## TASK OBJECTIVE
In the data below, find the line containing "match slotOp c with", then set down that line and every later line up to and including the line containing "(12, 2), (16, 8)]", exactly.

## Stored data entries
>>>>

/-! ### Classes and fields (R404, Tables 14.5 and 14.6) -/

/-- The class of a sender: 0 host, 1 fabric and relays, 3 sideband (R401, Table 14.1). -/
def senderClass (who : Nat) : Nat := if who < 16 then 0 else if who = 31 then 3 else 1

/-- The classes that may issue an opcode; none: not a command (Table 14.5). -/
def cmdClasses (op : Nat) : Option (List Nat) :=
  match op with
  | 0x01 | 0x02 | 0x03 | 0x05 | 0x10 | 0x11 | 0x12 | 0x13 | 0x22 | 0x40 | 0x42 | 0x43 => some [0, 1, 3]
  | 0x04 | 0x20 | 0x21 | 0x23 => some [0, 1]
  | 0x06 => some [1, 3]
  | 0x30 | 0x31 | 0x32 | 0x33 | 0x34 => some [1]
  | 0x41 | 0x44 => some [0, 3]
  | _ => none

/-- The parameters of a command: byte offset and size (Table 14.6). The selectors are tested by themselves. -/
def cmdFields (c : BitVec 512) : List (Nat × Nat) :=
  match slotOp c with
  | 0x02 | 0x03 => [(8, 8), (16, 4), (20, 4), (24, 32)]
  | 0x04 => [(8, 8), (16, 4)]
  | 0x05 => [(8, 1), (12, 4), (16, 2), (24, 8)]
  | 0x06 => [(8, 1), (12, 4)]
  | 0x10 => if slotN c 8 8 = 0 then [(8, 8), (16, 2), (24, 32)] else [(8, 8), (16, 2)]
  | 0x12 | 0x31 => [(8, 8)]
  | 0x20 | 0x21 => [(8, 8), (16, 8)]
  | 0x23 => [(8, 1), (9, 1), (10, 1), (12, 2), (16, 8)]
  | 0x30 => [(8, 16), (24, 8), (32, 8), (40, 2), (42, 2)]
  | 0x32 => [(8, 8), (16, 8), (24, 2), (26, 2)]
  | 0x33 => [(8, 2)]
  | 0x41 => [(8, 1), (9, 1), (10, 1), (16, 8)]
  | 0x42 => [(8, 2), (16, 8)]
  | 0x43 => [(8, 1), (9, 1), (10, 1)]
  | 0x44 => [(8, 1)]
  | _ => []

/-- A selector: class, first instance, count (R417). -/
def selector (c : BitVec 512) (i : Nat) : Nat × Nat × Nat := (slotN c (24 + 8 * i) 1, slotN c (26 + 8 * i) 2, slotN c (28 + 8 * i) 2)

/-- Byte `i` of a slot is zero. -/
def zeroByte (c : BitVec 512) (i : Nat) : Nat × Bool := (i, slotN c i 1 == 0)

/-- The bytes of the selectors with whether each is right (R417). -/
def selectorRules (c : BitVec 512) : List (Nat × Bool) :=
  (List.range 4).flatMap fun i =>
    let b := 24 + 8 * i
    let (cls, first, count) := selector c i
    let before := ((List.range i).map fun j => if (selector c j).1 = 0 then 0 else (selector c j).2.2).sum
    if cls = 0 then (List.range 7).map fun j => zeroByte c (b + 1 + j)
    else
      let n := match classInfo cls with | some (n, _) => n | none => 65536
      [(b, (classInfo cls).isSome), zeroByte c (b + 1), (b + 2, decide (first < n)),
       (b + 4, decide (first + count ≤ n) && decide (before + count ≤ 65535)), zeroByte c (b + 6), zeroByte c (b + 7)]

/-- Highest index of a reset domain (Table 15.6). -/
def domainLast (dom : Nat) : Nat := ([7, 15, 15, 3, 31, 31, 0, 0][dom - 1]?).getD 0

<<<<
>>>>

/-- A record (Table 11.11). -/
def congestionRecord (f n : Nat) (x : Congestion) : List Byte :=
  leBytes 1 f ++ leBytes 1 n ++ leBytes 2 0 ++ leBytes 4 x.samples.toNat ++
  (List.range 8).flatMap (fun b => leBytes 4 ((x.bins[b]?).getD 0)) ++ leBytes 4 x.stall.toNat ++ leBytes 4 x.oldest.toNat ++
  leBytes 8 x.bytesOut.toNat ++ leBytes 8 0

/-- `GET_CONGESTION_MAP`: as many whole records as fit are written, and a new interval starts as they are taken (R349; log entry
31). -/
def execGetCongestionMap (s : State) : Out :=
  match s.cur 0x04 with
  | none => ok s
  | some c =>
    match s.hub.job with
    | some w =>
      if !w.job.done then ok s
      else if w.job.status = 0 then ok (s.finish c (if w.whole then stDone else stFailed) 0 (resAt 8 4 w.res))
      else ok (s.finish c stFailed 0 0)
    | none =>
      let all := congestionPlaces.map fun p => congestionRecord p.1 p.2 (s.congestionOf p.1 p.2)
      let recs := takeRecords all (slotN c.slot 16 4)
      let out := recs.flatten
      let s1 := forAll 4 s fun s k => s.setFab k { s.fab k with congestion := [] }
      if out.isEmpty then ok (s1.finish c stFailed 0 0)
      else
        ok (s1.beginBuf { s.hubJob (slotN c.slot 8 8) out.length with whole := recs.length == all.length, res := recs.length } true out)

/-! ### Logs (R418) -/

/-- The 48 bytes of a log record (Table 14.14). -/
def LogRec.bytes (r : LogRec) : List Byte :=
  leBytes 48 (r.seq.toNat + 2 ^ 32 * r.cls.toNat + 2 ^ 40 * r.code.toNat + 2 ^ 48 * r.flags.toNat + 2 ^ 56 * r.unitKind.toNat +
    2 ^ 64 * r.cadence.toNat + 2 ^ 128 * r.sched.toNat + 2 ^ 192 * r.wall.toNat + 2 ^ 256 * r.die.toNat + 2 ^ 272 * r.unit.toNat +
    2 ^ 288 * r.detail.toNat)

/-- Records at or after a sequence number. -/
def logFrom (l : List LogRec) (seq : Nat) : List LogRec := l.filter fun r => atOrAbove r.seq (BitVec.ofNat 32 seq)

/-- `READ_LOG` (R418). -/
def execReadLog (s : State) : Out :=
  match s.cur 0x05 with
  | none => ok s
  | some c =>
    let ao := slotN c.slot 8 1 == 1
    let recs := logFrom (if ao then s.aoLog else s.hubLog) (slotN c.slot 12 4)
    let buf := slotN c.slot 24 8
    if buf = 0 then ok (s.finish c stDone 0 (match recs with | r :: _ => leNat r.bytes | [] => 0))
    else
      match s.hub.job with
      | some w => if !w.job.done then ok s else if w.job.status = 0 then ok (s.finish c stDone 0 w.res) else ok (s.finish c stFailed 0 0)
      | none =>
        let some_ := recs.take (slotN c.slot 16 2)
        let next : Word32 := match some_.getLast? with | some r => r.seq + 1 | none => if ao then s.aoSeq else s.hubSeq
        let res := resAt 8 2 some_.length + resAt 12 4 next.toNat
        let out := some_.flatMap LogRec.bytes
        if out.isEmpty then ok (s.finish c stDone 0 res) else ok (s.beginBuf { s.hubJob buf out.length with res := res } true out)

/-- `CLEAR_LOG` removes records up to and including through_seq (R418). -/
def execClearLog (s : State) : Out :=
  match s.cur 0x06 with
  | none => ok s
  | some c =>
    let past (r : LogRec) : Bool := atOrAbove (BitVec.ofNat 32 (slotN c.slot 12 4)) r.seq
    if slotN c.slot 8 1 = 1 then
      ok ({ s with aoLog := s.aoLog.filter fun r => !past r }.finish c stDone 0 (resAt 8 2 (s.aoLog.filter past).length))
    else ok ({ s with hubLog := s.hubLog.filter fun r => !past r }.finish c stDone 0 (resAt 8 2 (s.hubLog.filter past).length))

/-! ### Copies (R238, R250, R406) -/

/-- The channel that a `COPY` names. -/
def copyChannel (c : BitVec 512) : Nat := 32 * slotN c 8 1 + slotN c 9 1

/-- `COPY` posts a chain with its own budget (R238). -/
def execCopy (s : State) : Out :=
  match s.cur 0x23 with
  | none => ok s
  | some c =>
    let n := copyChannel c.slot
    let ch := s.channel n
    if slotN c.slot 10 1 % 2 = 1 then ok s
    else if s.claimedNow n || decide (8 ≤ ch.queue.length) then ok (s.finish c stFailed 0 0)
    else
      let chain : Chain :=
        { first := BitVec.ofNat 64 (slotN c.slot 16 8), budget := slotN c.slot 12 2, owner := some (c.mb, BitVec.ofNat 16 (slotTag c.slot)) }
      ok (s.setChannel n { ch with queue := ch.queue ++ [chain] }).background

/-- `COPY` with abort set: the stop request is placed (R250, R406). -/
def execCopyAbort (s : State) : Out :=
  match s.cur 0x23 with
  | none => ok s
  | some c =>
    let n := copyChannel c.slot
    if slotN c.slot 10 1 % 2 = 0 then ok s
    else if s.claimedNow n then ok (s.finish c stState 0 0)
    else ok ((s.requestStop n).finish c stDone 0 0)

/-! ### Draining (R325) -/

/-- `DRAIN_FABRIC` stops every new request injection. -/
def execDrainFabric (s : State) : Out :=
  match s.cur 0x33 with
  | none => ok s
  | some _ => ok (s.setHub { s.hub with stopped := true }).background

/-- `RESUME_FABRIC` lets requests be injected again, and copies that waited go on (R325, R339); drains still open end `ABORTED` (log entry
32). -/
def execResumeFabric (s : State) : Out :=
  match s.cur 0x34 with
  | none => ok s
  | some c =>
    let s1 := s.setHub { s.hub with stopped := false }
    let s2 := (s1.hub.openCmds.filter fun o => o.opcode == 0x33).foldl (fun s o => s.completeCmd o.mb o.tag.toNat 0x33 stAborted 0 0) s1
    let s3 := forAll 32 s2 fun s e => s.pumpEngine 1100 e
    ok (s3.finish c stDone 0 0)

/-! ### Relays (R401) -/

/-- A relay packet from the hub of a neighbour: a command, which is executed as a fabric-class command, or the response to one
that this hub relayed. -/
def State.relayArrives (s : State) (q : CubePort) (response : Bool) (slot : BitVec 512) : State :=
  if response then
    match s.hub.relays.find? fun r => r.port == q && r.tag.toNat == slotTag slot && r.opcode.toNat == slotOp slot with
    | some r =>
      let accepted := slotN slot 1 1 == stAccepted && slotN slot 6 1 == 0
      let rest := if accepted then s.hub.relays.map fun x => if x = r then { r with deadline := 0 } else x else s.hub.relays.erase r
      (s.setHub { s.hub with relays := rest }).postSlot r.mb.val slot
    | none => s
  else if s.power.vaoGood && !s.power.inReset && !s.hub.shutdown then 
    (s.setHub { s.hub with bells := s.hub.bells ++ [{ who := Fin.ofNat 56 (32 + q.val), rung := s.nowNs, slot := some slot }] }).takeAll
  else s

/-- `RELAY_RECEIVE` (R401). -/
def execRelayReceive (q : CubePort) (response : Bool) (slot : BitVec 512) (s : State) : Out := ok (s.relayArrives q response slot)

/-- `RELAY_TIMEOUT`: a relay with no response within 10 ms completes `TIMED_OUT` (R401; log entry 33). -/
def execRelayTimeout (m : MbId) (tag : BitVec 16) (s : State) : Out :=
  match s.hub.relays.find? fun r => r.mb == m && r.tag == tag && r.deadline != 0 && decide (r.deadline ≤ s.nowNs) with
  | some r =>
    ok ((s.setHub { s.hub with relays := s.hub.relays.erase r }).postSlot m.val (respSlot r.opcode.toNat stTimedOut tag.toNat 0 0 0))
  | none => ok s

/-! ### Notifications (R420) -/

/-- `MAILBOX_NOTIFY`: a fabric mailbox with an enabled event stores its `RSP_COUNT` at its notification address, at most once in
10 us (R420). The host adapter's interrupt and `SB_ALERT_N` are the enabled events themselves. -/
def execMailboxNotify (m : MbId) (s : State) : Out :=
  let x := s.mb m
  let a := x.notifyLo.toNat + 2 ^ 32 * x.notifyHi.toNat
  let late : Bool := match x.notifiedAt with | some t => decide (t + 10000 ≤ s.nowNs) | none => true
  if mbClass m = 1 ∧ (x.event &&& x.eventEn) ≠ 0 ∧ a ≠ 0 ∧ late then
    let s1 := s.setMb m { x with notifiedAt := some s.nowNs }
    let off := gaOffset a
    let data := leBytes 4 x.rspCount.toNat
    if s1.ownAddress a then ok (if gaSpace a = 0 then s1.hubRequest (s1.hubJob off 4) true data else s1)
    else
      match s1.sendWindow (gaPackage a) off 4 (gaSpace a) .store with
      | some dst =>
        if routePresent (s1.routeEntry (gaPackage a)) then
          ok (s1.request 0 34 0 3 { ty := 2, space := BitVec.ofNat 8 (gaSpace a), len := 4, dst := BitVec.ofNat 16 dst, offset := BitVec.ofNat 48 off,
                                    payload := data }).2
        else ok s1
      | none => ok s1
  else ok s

<<<<

## EXERCISE OUTPUT
  match slotOp c with
  | 0x02 | 0x03 => [(8, 8), (16, 4), (20, 4), (24, 32)]
  | 0x04 => [(8, 8), (16, 4)]
  | 0x05 => [(8, 1), (12, 4), (16, 2), (24, 8)]
  | 0x06 => [(8, 1), (12, 4)]
  | 0x10 => if slotN c 8 8 = 0 then [(8, 8), (16, 2), (24, 32)] else [(8, 8), (16, 2)]
  | 0x12 | 0x31 => [(8, 8)]
  | 0x20 | 0x21 => [(8, 8), (16, 8)]
  | 0x23 => [(8, 1), (9, 1), (10, 1), (12, 2), (16, 8)]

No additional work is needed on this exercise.